Index arrays in most cases have from 2 to 5 indexes, rarely (most likely never), more indexes are not required. dtype=np.int32 , shape and values ββare constant during the entire program run. Thus, after initialization, I set ndarray.flags.writeable=False , but this is optional. The index values ββof the idx_values and idx_to_exch index arrays are sorted in numerical order, idx_source can be sorted, but there is no way to determine this. All index arrays corresponding to one value / part array have the same shape values.
Arrays of values , as well as exch_arr usually have from 50 to 1000 elements. shape and dtype=np.float64 are constant during the entire run of the program, the values ββof arrays change at each iteration.
Here are examples of arrays:
import numpy as np import numba as nb values = np.random.rand(100) * 100
Examples of indexing operations are as follows:
values[idx_values] = exch_arr[idx_from_exch] # get values from exchange array values *= 1.1 # some inplace array operations, this is just a dummy for more complex things exch_arr[idx_to_exch] = values[idx_values] # pass some values back to exchange array
Since these operations are applied once per iteration for several million iterations, speed is critical.
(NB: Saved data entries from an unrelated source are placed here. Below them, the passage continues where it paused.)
-- ==== Sys2Proof/Machine/Modes.lean ====
section
/-! DEFINITION. The modes of the bulk cell: GCM, CCM, CBC, CTR, XTS, CMAC, key wrapping, and
ChaCha20-Poly1305 (PRESUMED: the texts of the standards R132, R166 and R242 cite are not in the
spec; log entry 10). Streaming forms take the state after whole blocks. -/

namespace Sys2Proof.Machine

/-! ## Counters -/

/-- The block plus `n` as a 128-bit big-endian integer (R139). -/
def ctrAdd (b : Bytes) (n : Nat) : Bytes := natBe 16 (beNat b + n)

/-- The block with its last four bytes plus `n` modulo 2³² (SP 800-38D). -/
def ctrAdd32 (b : Bytes) (n : Nat) : Bytes := b.take 12 ++ natBe 4 (beNat (b.drop 12) + n)

/-- Each 16-byte piece masked with the encryption of its counter block; `inc b n` is the counter
block `n` after `b`. -/
def ctrMask (ks : List Bytes) (inc : Bytes → Nat → Bytes) (b : Bytes) (data : Bytes) : Bytes :=
  ((chunks 16 data).zipIdx.map fun ci => xorB ci.1 (aesEncK ks (inc b ci.2))).flatten

/-! ## GCM (R136) -/

/-- One step of the multiplication in GF(2¹²⁸), most significant bit first. -/
def gf128F : Nat → BitVec 128 → BitVec 128 → BitVec 128 → BitVec 128
  | 0, _, _, z => z
  | fuel + 1, x, v, z =>
    gf128F fuel (x <<< 1)
      (if v.getLsbD 0 then (v >>> 1) ^^^ 0xE1000000000000000000000000000000#128 else v >>> 1)
      (if x.msb then z ^^^ v else z)

def gf128Mul (x y : BitVec 128) : BitVec 128 := gf128F 128 x y 0

def beBlock (b : Bytes) : BitVec 128 := BitVec.ofNat 128 (beNat b)

/-- GHASH of the data, its last block filled with zeros, from state `y`. -/
def ghash (h y : Bytes) (data : Bytes) : Bytes :=
  bvBe 16 ((chunks 16 data).foldl
    (fun a c => gf128Mul (a ^^^ beBlock (fit c 16)) (beBlock h)) (beBlock y))

/-- J0 (R136). -/
def gcmJ0 (key iv : Bytes) : Bytes :=
  if iv.length = 12 then iv ++ [0, 0, 0, 1]
  else
    let h := aesEnc key (zeros 16)
    ghash h (ghash h (zeros 16) iv) (zeros 8 ++ natBe 8 (8 * iv.length))

/-- The state after the additional data. -/
def gcmAad (key aad : Bytes) : Bytes := ghash (aesEnc key (zeros 16)) (zeros 16) aad

/-- Mask data whose first byte is byte `done` of the message. -/
def gcmMask (key j0 : Bytes) (done : Nat) (data : Bytes) : Bytes :=
  ctrMask (aesKeys key) ctrAdd32 (ctrAdd32 j0 (1 + done / 16)) data

/-- The state after ciphertext. -/
def gcmHash (key y ct : Bytes) : Bytes := ghash (aesEnc key (zeros 16)) y ct

/-- The full tag. -/
def gcmTag (key j0 y : Bytes) (aadLen ctLen : Nat) : Bytes :=
  let h := aesEnc key (zeros 16)
  xorB (ghash h y (natBe 8 (8 * aadLen) ++ natBe 8 (8 * ctLen))) (aesEnc key j0)

/-- One whole encryption: ciphertext, tag. -/
def gcmEnc (key iv aad pt : Bytes) : Bytes × Bytes :=
  let j0 := gcmJ0 key iv
  let ct := gcmMask key j0 0 pt
  (ct, gcmTag key j0 (gcmHash key (gcmAad key aad) ct) aad.length ct.length)

/-- One whole decryption: plaintext, tag computed. -/
def gcmDec (key iv aad ct : Bytes) : Bytes × Bytes :=
  let j0 := gcmJ0 key iv
  (gcmMask key j0 0 ct, gcmTag key j0 (gcmHash key (gcmAad key aad) ct) aad.length ct.length)

/-! ## CCM (R137) -/

/-- CBC-MAC of whole and zero-filled blocks from state `y`. -/
def cbcMac (ks : List Bytes) (y data : Bytes) : Bytes :=
  (chunks 16 data).foldl (fun a c => aesEncK ks (xorB a (fit c 16))) y

/-- The tag before masking. -/
def ccmMac (ks : List Bytes) (n aad pt : Bytes) (t : Nat) : Bytes :=
  let q := 15 - n.length
  let flags := (if aad.isEmpty then 0 else 64) + 8 * ((t - 2) / 2) + (q - 1)
  let b0 := BitVec.ofNat 8 flags :: n ++ natBe q pt.length
  let a := if aad.isEmpty then []
    else if aad.length < 65280 then natBe 2 aad.length ++ aad
    else [0xFF, 0xFE] ++ natBe 4 aad.length ++ aad
  (cbcMac ks (cbcMac ks (cbcMac ks (zeros 16) b0) a) pt).take t

/-- The counter block of CCM. -/
def ccmCtr (n : Bytes) : Bytes := BitVec.ofNat 8 (14 - n.length) :: n ++ zeros (15 - n.length)

def ccmMask (ks : List Bytes) (n data : Bytes) : Bytes :=
  ctrMask ks ctrAdd (ctrAdd (ccmCtr n) 1) data

def ccmTag (ks : List Bytes) (n aad pt : Bytes) (t : Nat) : Bytes :=
  xorB (ccmMac ks n aad pt t) (aesEncK ks (ccmCtr n))

def ccmEnc (key n aad pt : Bytes) (t : Nat) : Bytes × Bytes :=
  let ks := aesKeys key
  (ccmMask ks n pt, ccmTag ks n aad pt t)

def ccmDec (key n aad ct : Bytes) (t : Nat) : Bytes × Bytes :=
  let ks := aesKeys key
  let pt := ccmMask ks n ct
  (pt, ccmTag ks n aad pt t)

/-! ## CBC, CTR, XTS (R139 to R141) -/

/-- CBC encryption from a chaining block: the ciphertext. -/
def cbcEnc (ks : List Bytes) : Bytes → List Bytes → Bytes
  | _, [] => []
  | iv, c :: t =>
    let x := aesEncK ks (xorB iv c)
    x ++ cbcEnc ks x t

/-- CBC decryption from a chaining block: the plaintext. -/
def cbcDec (ks : List Bytes) : Bytes → List Bytes → Bytes
  | _, [] => []
  | iv, c :: t => xorB (aesDecK ks c) iv ++ cbcDec ks c t

/-- The PKCS#7 padding of R141 for a message of `n` bytes. -/
def pkcs7 (n : Nat) : Bytes := List.replicate (16 - n % 16) (BitVec.ofNat 8 (16 - n % 16))

/-- The padding length of a last block, none where it is invalid (R141). -/
def pkcs7Len (b : Bytes) : Option Nat :=
  let p := (b.getLastD 0).toNat
  if 1 ≤ p && p ≤ 16 && (b.drop (16 - p)).all (fun x => x.toNat == p) then some p else none

/-- The tweak of the next block: multiplication by α (IEEE 1619, low byte first). -/
def xtsNext (t : BitVec 128) : BitVec 128 := if t.msb then (t <<< 1) ^^^ 0x87#128 else t <<< 1

/-- The blocks of one data unit. -/
def xtsUnit (f : Bytes → Bytes) : BitVec 128 → List Bytes → Bytes
  | _, [] => []
  | t, c :: r =>
    let m := bvLe 16 t
    xorB (f (xorB c m)) m ++ xtsUnit f (xtsNext t) r

/-- XTS over data units of `du` bytes from a first tweak value (R140). -/
def xts (enc : Bool) (key tweak : Bytes) (du : Nat) (data : Bytes) : Bytes :=
  let half := key.length / 2
  let k1 := aesKeys (key.take half)
  let k2 := aesKeys (key.drop half)
  ((chunks du data).zipIdx.map fun ui =>
    let t := BitVec.ofNat 128 (leNat (aesEncK k2 (natLe 16 (leNat tweak + ui.2))))
    xtsUnit (if enc then aesEncK k1 else aesDecK k1) t (chunks 16 ui.1)).flatten

/-! ## CMAC -/

/-- The doubling of SP 800-38B. -/
def cmacDouble (b : Bytes) : Bytes :=
  let v := beBlock b
  bvBe 16 (if v.msb then (v <<< 1) ^^^ 0x87#128 else v <<< 1)

/-- The MAC from a CBC-MAC state and the bytes not yet taken, at most one block unless more follow:
all but the last block enter the state, the last one enters masked. -/
def cmacFinish (key st rest : Bytes) : Bytes :=
  let ks := aesKeys key
  let k1 := cmacDouble (aesEncK ks (zeros 16))
  let n := (rest.length - 1) / 16 * 16
  let last := rest.drop n
  let m := if last.length = 16 then xorB last k1
    else xorB (fit (last ++ [0x80]) 16) (cmacDouble k1)
  cbcMac ks (cbcMac ks st (rest.take n)) m

/-- AES-CMAC of a whole message. -/
def cmac (key msg : Bytes) : Bytes := cmacFinish key (zeros 16) msg

/-! ## Key wrapping of SP 800-38F -/

/-- The six rounds of W: `a` and the semiblocks, `t` counting from one. -/
def kwRound (ks : List Bytes) : Nat → Bytes → List Bytes → Bytes × List Bytes
  | _, a, [] => (a, [])
  | t, a, r :: rs =>
    let b := aesEncK ks (a ++ r)
    let (a', rs') := kwRound ks (t + 1) (xorB (b.take 8) (natBe 8 t)) rs
    (a', b.drop 8 :: rs')

def kwRounds (ks : List Bytes) : Nat → Nat → Bytes × List Bytes → Bytes × List Bytes
  | 0, _, p => p
  | j + 1, t, (a, rs) => kwRounds ks j (t + rs.length) (kwRound ks t a rs)

/-- W over an integrity block and semiblocks. -/
def kwW (key a : Bytes) (data : Bytes) : Bytes :=
  let (a', rs) := kwRounds (aesKeys key) 6 1 (a, chunks 8 data)
  a' ++ rs.flatten

/-- One inverse round, from the last semiblock to the first; lists run last first. -/
def kwRoundInv (ks : List Bytes) : Nat → Bytes → List Bytes → Bytes × List Bytes
  | _, a, [] => (a, [])
  | t, a, r :: rs =>
    let b := aesDecK ks (xorB a (natBe 8 t) ++ r)
    let (a', rs') := kwRoundInv ks (t - 1) (b.take 8) rs
    (a', b.drop 8 :: rs')

def kwRoundsInv (ks : List Bytes) : Nat → Nat → Bytes × List Bytes → Bytes × List Bytes
  | 0, _, p => p
  | j + 1, t, (a, rs) => kwRoundsInv ks j (t - rs.length) (kwRoundInv ks t a rs)

/-- W⁻¹: the integrity block and the data. -/
def kwWInv (key c : Bytes) : Bytes × Bytes :=
  let rs := chunks 8 (c.drop 8)
  let (a, out) := kwRoundsInv (aesKeys key) 6 (6 * rs.length) (c.take 8, rs.reverse)
  (a, out.reverse.flatten)

/-- AES-KW of data that is a multiple of 8 bytes, at least 16. -/
def kwWrap (key data : Bytes) : Bytes := kwW key (List.replicate 8 0xA6) data

def kwUnwrap (key c : Bytes) : Option Bytes :=
  let (a, p) := kwWInv key c
  if 24 ≤ c.length && c.length % 8 == 0 && a == List.replicate 8 0xA6 then some p else none

/-- AES-KWP of data of any length from one byte. -/
def kwpWrap (key data : Bytes) : Bytes :=
  let a := [0xA6, 0x59, 0x59, 0xA6] ++ natBe 4 data.length
  let p := fit data (ceilDiv data.length 8 * 8)
  if p.length = 8 then aesEnc key (a ++ p) else kwW key a p

def kwpUnwrap (key c : Bytes) : Option Bytes :=
  let (a, p) :=
    if c.length = 16 then
      let b := aesDec key c
      (b.take 8, b.drop 8)
    else kwWInv key c
  let n := beNat (a.drop 4)
  if 16 ≤ c.length && c.length % 8 == 0 && a.take 4 == [0xA6, 0x59, 0x59, 0xA6]
      && p.length - 8 < n && n ≤ p.length && allZero (p.drop n) then some (p.take n)
  else none

/-! ## ChaCha20-Poly1305 (R138) -/

def chachaQuarter (s : Array (BitVec 32)) (i j k l : Nat) : Array (BitVec 32) :=
  let a := s.getD i 0
  let b := s.getD j 0
  let c := s.getD k 0
  let d := s.getD l 0
  let a := a + b
  let d := (d ^^^ a).rotateLeft 16
  let c := c + d
  let b := (b ^^^ c).rotateLeft 12
  let a := a + b
  let d := (d ^^^ a).rotateLeft 8
  let c := c + d
  let b := (b ^^^ c).rotateLeft 7
  (((s.setIfInBounds i a).setIfInBounds j b).setIfInBounds k c).setIfInBounds l d

def chachaDouble (s : Array (BitVec 32)) : Array (BitVec 32) :=
  let s := chachaQuarter s 0 4 8 12
  let s := chachaQuarter s 1 5 9 13
  let s := chachaQuarter s 2 6 10 14
  let s := chachaQuarter s 3 7 11 15
  let s := chachaQuarter s 0 5 10 15
  let s := chachaQuarter s 1 6 11 12
  let s := chachaQuarter s 2 7 8 13
  chachaQuarter s 3 4 9 14

def chachaRounds : Nat → Array (BitVec 32) → Array (BitVec 32)
  | 0, s => s
  | n + 1, s => chachaRounds n (chachaDouble s)

/-- A key stream block. -/
def chachaBlock (key : Bytes) (ctr : Nat) (nonce : Bytes) : Bytes :=
  let init := ((chunks 4 (ascii "expand 32-byte k" ++ key ++ natLe 4 ctr ++ nonce)).map
    fun c => BitVec.ofNat 32 (leNat c))
  (List.zipWith (· + ·) init (chachaRounds 10 init.toArray).toList).flatMap (bvLe 4)

/-- Data masked from block counter `ctr` on. -/
def chachaMask (key nonce : Bytes) (ctr : Nat) (data : Bytes) : Bytes :=
  ((chunks 64 data).zipIdx.map fun ci => xorB ci.1 (chachaBlock key (ctr + ci.2) nonce)).flatten

/-- The Poly1305 accumulator after whole or zero-filled blocks of 16 bytes; the state is 17 bytes,
low byte first. -/
def polyBlocks (otk st data : Bytes) : Bytes :=
  let r := leNat (otk.take 16) &&& 0x0FFFFFFC0FFFFFFC0FFFFFFC0FFFFFFF
  natLe 17 ((chunks 16 data).foldl
    (fun a c => (a + leNat (fit c 16) + 2 ^ 128) * r % (2 ^ 130 - 5)) (leNat st))

def polyOtk (key nonce : Bytes) : Bytes := (chachaBlock key 0 nonce).take 32

/-- The tag after additional data and ciphertext. -/
def polyTag (otk st : Bytes) (aadLen ctLen : Nat) : Bytes :=
  natLe 16 (leNat (polyBlocks otk st (natLe 8 aadLen ++ natLe 8 ctLen)) + leNat (otk.drop 16))

def chachaTag (key nonce aad ct : Bytes) : Bytes :=
  let otk := polyOtk key nonce
  polyTag otk (polyBlocks otk (polyBlocks otk (zeros 17) aad) ct) aad.length ct.length

def chachaEnc (key nonce aad pt : Bytes) : Bytes × Bytes :=
  let ct := chachaMask key nonce 1 pt
  (ct, chachaTag key nonce aad ct)

def chachaDec (key nonce aad ct : Bytes) : Bytes × Bytes :=
  (chachaMask key nonce 1 ct, chachaTag key nonce aad ct)

/-! ## CTR_DRBG of SP 800-90A with AES-256 and the derivation function (R158) -/

/-- Block_Cipher_df to 48 bytes. -/
def drbgDf (input : Bytes) : Bytes :=
  let s := natBe 4 input.length ++ natBe 4 48 ++ input ++ [0x80]
  let s := fit s (ceilDiv s.length 16 * 16)
  let k0 := aesKeys ((List.range 32).map (BitVec.ofNat 8))
  let t := (List.range 3).flatMap fun i => cbcMac k0 (zeros 16) (natBe 4 i ++ zeros 12 ++ s)
  let ks := aesKeys (t.take 32)
  let x1 := aesEncK ks (slice t 32 16)
  let x2 := aesEncK ks x1
  x1 ++ x2 ++ aesEncK ks x2

/-- CTR_DRBG_Update: the new key and V. -/
def drbgUpdate (key v data : Bytes) : Bytes × Bytes :=
  let ks := aesKeys key
  let t := xorB ((List.range 3).flatMap fun i => aesEncK ks (ctrAdd v (i + 1))) data
  (t.take 32, t.drop 32)

/-- `n` bytes of output, and the key and V after it. -/
def drbgOut (key v : Bytes) (n : Nat) : Bytes × Bytes × Bytes :=
  let ks := aesKeys key
  let m := ceilDiv n 16
  let out := ((List.range m).flatMap fun i => aesEncK ks (ctrAdd v (i + 1))).take n
  (out, drbgUpdate key (ctrAdd v m) (zeros 48))

end Sys2Proof.Machine
end

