-- ==== Sys2Proof/Machine/Lattice.lean ====
section
/-! DEFINITION. The lattice cell: ML-KEM of FIPS 203 and ML-DSA of FIPS 204 (PRESUMED: the
standards' texts, which R186 cites, are not in the spec; log entry 10). A polynomial is the list of
its 256 coefficients modulo q; masking in shares (R203) never changes a result and is not
computed. -/

namespace Sys2Proof.Machine

abbrev Poly := List Nat

/-! ## Shared arithmetic -/

/-- The low `n` bits in reverse order. -/
def bitRev : Nat → Nat → Nat
  | 0, _ => 0
  | n + 1, v => (v % 2) * 2 ^ n + bitRev n (v / 2)

/-- `b ^ e` modulo q, by multiplication one at a time, for the tables of roots. -/
def rootPow (q b : Nat) : Nat → Nat
  | 0 => 1
  | e + 1 => rootPow q b e * b % q

/-- The powers 0 to `n − 1` of `b`. -/
def powersF (q b : Nat) : Nat → Nat → List Nat
  | 0, _ => []
  | n + 1, v => v :: powersF q b n (v * b % q)

def pAdd (q : Nat) (a b : Poly) : Poly := List.zipWith (fun x y => (x + y) % q) a b
def pSub (q : Nat) (a b : Poly) : Poly := List.zipWith (fun x y => (x + q - y) % q) a b
def pScale (q z : Nat) (a : Poly) : Poly := a.map fun x => x * z % q

/-- The forward transform: `lv` levels, node `k` with root `z[k]`. -/
def nttF (q : Nat) (z : Array Nat) : Nat → Nat → Poly → Poly
  | 0, _, f => f
  | lv + 1, k, f =>
    let h := f.length / 2
    let lo := f.take h
    let t := pScale q (z.getD k 0) (f.drop h)
    nttF q z lv (2 * k) (pAdd q lo t) ++ nttF q z lv (2 * k + 1) (pSub q lo t)

/-- The inverse transform without its scaling; `zi[k]` is the inverse of the root of node `k`. -/
def nttInvF (q : Nat) (zi : Array Nat) : Nat → Nat → Poly → Poly
  | 0, _, f => f
  | lv + 1, k, f =>
    let h := f.length / 2
    let l := nttInvF q zi lv (2 * k) (f.take h)
    let r := nttInvF q zi lv (2 * k + 1) (f.drop h)
    pAdd q l r ++ pScale q (zi.getD k 0) (pSub q l r)

/-- Coefficients of `d` bits packed into bytes, low bit first. -/
def packBits (d : Nat) (f : List Nat) : Bytes :=
  natLe (ceilDiv (d * f.length) 8) (f.foldr (fun x acc => x + 2 ^ d * acc) 0)

/-- `n` coefficients of `d` bits from a number. -/
def unpackF (d : Nat) : Nat → Nat → List Nat
  | 0, _ => []
  | n + 1, v => v % 2 ^ d :: unpackF d n (v / 2 ^ d)

def unpackBits (d n : Nat) (b : Bytes) : List Nat := unpackF d n (leNat b)

/-- Coefficients accepted from the blocks of a sponge until `need` are held. -/
def rejectF (rate : Nat) (take : Bytes → List Nat) (need : Nat) : Nat → Bytes → List Nat → List Nat
  | 0, _, acc => acc
  | fuel + 1, st, acc =>
    let acc := acc ++ take (st.take rate)
    if need ≤ acc.length then acc.take need else rejectF rate take need fuel (keccakF st) acc

/-- A sponge after a short seed, ready to squeeze. -/
def xofOf (rate : Nat) (seed : Bytes) : Bytes :=
  let whole := seed.length / rate * rate
  let st := (chunks rate (seed.take whole)).foldl keccakAbsorb (zeros 200)
  keccakAbsorb st (keccakPad rate 0x1F (seed.drop whole))

/-- The sum of the products of a row with a vector. -/
def rowMul (q : Nat) (mul : Poly → Poly → Poly) (row v : List Poly) : Poly :=
  (List.zipWith mul row v).foldl (pAdd q) (List.replicate 256 0)

def transpose (n : Nat) (m : List (List Poly)) : List (List Poly) :=
  (List.range n).map fun j => m.map fun row => row.getD j []

/-! ## ML-KEM -/

structure KemSet where
  k : Nat
  eta1 : Nat
  du : Nat
  dv : Nat

def kemSet (alg : Nat) : KemSet :=
  if alg = 0x41 then ⟨2, 3, 10, 4⟩ else if alg = 0x42 then ⟨3, 2, 10, 4⟩ else ⟨4, 2, 11, 5⟩

def kemQ : Nat := 3329
def kemPow : Array Nat := (powersF kemQ 17 256 1).toArray
def kemZ : Array Nat := ((List.range 128).map fun k => kemPow.getD (bitRev 7 k) 0).toArray
def kemZi : Array Nat := ((List.range 128).map fun k => kemPow.getD ((256 - bitRev 7 k) % 256) 0).toArray
def kemGamma : List Nat := (List.range 128).map fun i => kemPow.getD (2 * bitRev 7 i + 1) 0

def kemNtt (f : Poly) : Poly := nttF kemQ kemZ 7 1 f
def kemInv (f : Poly) : Poly := pScale kemQ 3303 (nttInvF kemQ kemZi 7 1 f)

/-- The product in the transformed domain, pair by pair. -/
def kemMulF : List Nat → Poly → Poly → Poly
  | g :: gs, a0 :: a1 :: as, b0 :: b1 :: bs =>
    (a0 * b0 + a1 * b1 % kemQ * g) % kemQ :: (a0 * b1 + a1 * b0) % kemQ :: kemMulF gs as bs
  | _, _, _ => []

def kemMul (a b : Poly) : Poly := kemMulF kemGamma a b

/-- Candidates of 12 bits below q. -/
def kemTake : Bytes → List Nat
  | a :: b :: c :: t =>
    let d1 := a.toNat + 256 * (b.toNat % 16)
    let d2 := b.toNat / 16 + 16 * c.toNat
    (if d1 < kemQ then [d1] else []) ++ (if d2 < kemQ then [d2] else []) ++ kemTake t
  | _ => []

def kemSample (seed : Bytes) : Poly := rejectF 168 kemTake 256 64 (xofOf 168 seed) []

/-- The centred binomial sample. -/
def kemCbd (eta : Nat) (b : Bytes) : Poly :=
  (unpackBits (2 * eta) 256 b).map fun v =>
    let cnt := fun (x : Nat) => ((List.range eta).filter fun i => x.testBit i).length
    (cnt v + kemQ - cnt (v >>> eta)) % kemQ

def kemPrf (eta : Nat) (s : Bytes) (n : Nat) : Poly :=
  kemCbd eta (shake256 (s ++ [BitVec.ofNat 8 n]) (64 * eta))

def kemCompress (d : Nat) (x : Nat) : Nat := (x * 2 ^ (d + 1) + kemQ) / (2 * kemQ) % 2 ^ d
def kemDecompress (d : Nat) (y : Nat) : Nat := (2 * kemQ * y + 2 ^ d) / 2 ^ (d + 1)

def kemMatrix (k : Nat) (rho : Bytes) : List (List Poly) :=
  (List.range k).map fun i => (List.range k).map fun j =>
    kemSample (rho ++ [BitVec.ofNat 8 j, BitVec.ofNat 8 i])

/-- ML-KEM.KeyGen_internal: the encapsulation key, and the secret of K-PKE. -/
def kemKeys (alg : Nat) (d : Bytes) : Bytes × List Poly :=
  let ps := kemSet alg
  let g := hashOf 0x14 (d ++ [BitVec.ofNat 8 ps.k])
  let rho := g.take 32
  let sigma := g.drop 32
  let a := kemMatrix ps.k rho
  let s := (List.range ps.k).map fun i => kemNtt (kemPrf ps.eta1 sigma i)
  let e := (List.range ps.k).map fun i => kemNtt (kemPrf ps.eta1 sigma (ps.k + i))
  let t := List.zipWith (fun row ei => pAdd kemQ (rowMul kemQ kemMul row s) ei) a e
  (t.flatMap (packBits 12) ++ rho, s)

/-- K-PKE.Encrypt. -/
def kemEncrypt (alg : Nat) (ek m r : Bytes) : Bytes :=
  let ps := kemSet alg
  let t := (chunks 384 (ek.take (384 * ps.k))).map (unpackBits 12 256)
  let a := kemMatrix ps.k (ek.drop (384 * ps.k))
  let y := (List.range ps.k).map fun i => kemNtt (kemPrf ps.eta1 r i)
  let e1 := (List.range ps.k).map fun i => kemPrf 2 r (ps.k + i)
  let e2 := kemPrf 2 r (2 * ps.k)
  let u := List.zipWith (fun row ei => pAdd kemQ (kemInv (rowMul kemQ kemMul row y)) ei)
    (transpose ps.k a) e1
  let mu := (unpackBits 1 256 m).map (kemDecompress 1)
  let v := pAdd kemQ (pAdd kemQ (kemInv (rowMul kemQ kemMul t y)) e2) mu
  (u.flatMap fun p => packBits ps.du (p.map (kemCompress ps.du)))
    ++ packBits ps.dv (v.map (kemCompress ps.dv))

/-- K-PKE.Decrypt. -/
def kemDecrypt (alg : Nat) (s : List Poly) (c : Bytes) : Bytes :=
  let ps := kemSet alg
  let n := 32 * ps.du
  let u := (chunks n (c.take (n * ps.k))).map fun b => (unpackBits ps.du 256 b).map (kemDecompress ps.du)
  let v := (unpackBits ps.dv 256 (c.drop (n * ps.k))).map (kemDecompress ps.dv)
  let w := pSub kemQ v (kemInv (rowMul kemQ kemMul s (u.map kemNtt)))
  packBits 1 (w.map (kemCompress 1))

/-- The modulus check of FIPS 203, section 7.2 (R194). -/
def kemEkOk (alg : Nat) (ek : Bytes) : Bool :=
  let k := (kemSet alg).k
  ek.length == 384 * k + 32 && (unpackBits 12 (256 * k) (ek.take (384 * k))).all (· < kemQ)

/-- Encaps_internal: ciphertext and K. -/
def kemEncaps (alg : Nat) (ek m : Bytes) : Bytes × Bytes :=
  let g := hashOf 0x14 (m ++ hashOf 0x12 ek)
  (kemEncrypt alg ek m (g.drop 32), g.take 32)

/-- Decaps_internal from the seed d ‖ z (R200). -/
def kemDecaps (alg : Nat) (seed c : Bytes) : Bytes :=
  let (ek, s) := kemKeys alg (seed.take 32)
  let m := kemDecrypt alg s c
  let g := hashOf 0x14 (m ++ hashOf 0x12 ek)
  if kemEncrypt alg ek m (g.drop 32) == c then g.take 32 else shake256 (seed.drop 32 ++ c) 32

/-! ## ML-DSA -/

structure DsaSet where
  k : Nat
  l : Nat
  eta : Nat
  tau : Nat
  lam : Nat
  /-- γ1 = 2^g1 -/
  g1 : Nat
  g2 : Nat
  omega : Nat

def dsaQ : Nat := 8380417

def dsaSet (alg : Nat) : DsaSet :=
  if alg = 0x51 then ⟨4, 4, 2, 39, 128, 17, (dsaQ - 1) / 88, 80⟩
  else if alg = 0x52 then ⟨6, 5, 4, 49, 192, 19, (dsaQ - 1) / 32, 55⟩
  else ⟨8, 7, 2, 60, 256, 19, (dsaQ - 1) / 32, 75⟩

def DsaSet.beta (p : DsaSet) : Nat := p.tau * p.eta

def dsaPow : Array Nat := (powersF dsaQ 1753 512 1).toArray
def dsaZ : Array Nat := ((List.range 256).map fun k => dsaPow.getD (bitRev 8 k) 0).toArray
def dsaZi : Array Nat := ((List.range 256).map fun k => dsaPow.getD ((512 - bitRev 8 k) % 512) 0).toArray

def dsaNtt (f : Poly) : Poly := nttF dsaQ dsaZ 8 1 f
def dsaInv (f : Poly) : Poly := pScale dsaQ 8347681 (nttInvF dsaQ dsaZi 8 1 f)
def dsaMul (a b : Poly) : Poly := List.zipWith (fun x y => x * y % dsaQ) a b

/-- Candidates of 23 bits below q. -/
def dsaTake : Bytes → List Nat
  | a :: b :: c :: t =>
    let z := a.toNat + 256 * b.toNat + 65536 * (c.toNat % 128)
    (if z < dsaQ then [z] else []) ++ dsaTake t
  | _ => []

def dsaMatrix (p : DsaSet) (rho : Bytes) : List (List Poly) :=
  (List.range p.k).map fun r => (List.range p.l).map fun s =>
    rejectF 168 dsaTake 256 64 (xofOf 168 (rho ++ [BitVec.ofNat 8 s, BitVec.ofNat 8 r])) []

/-- Small coefficients of half bytes, modulo q. -/
def dsaHalf (eta v : Nat) : List Nat :=
  if eta = 2 then (if v < 15 then [(dsaQ + 2 - v % 5) % dsaQ] else [])
  else (if v < 9 then [(dsaQ + 4 - v) % dsaQ] else [])

def dsaShort (eta : Nat) (seed : Bytes) : Poly :=
  rejectF 136 (fun b => b.flatMap fun x => dsaHalf eta (x.toNat % 16) ++ dsaHalf eta (x.toNat / 16))
    256 64 (xofOf 136 seed) []

/-- An expanded key. -/
structure DsaKey where
  pk : Bytes
  tr : Bytes
  kk : Bytes
  a : List (List Poly)
  s1 : List Poly
  s2 : List Poly
  t0 : List Poly

/-- t1 of Power2Round. -/
def dsaHi13 (r : Nat) : Nat := (r + 4095) / 8192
I considered various ways to increase the indexing speed in my previous question , but forgot to be specific enough considering my application (especially getting values ββby indexing with a constant index of arrays and passing them to another indexed array).
For now, the best way to do this seems to be fancy indexing. I'm currently experimenting with numba guvectorize , but it seems like it's not worth the effort since my arrays are pretty small. memoryviews would be nice, but since index arrays don't necessarily have sequential steps, I don't know how to use memoryviews .
So, is there a faster way to re-index? Is there some way to predefine arrays of memory addresses for each indexing operation, since dtype and shape always constant? ndarray.__array_interface__ gave me the memory address, but I could not use it for indexing. I thought of something like:
stride_exch = exch_arr.strides[0] mem_address = exch_arr.__array_interface__['data'][0] idx_to_exch = idx_to_exch * stride_exch + mem_address
Is it possible?
I also studied using strides directly with as_strided , but as far as I know, only consistent steps are allowed, and my problem will require strides inconsistency.
Any help is appreciated! Thanks in advance!
change
I just fixed a massive error in my calculation example!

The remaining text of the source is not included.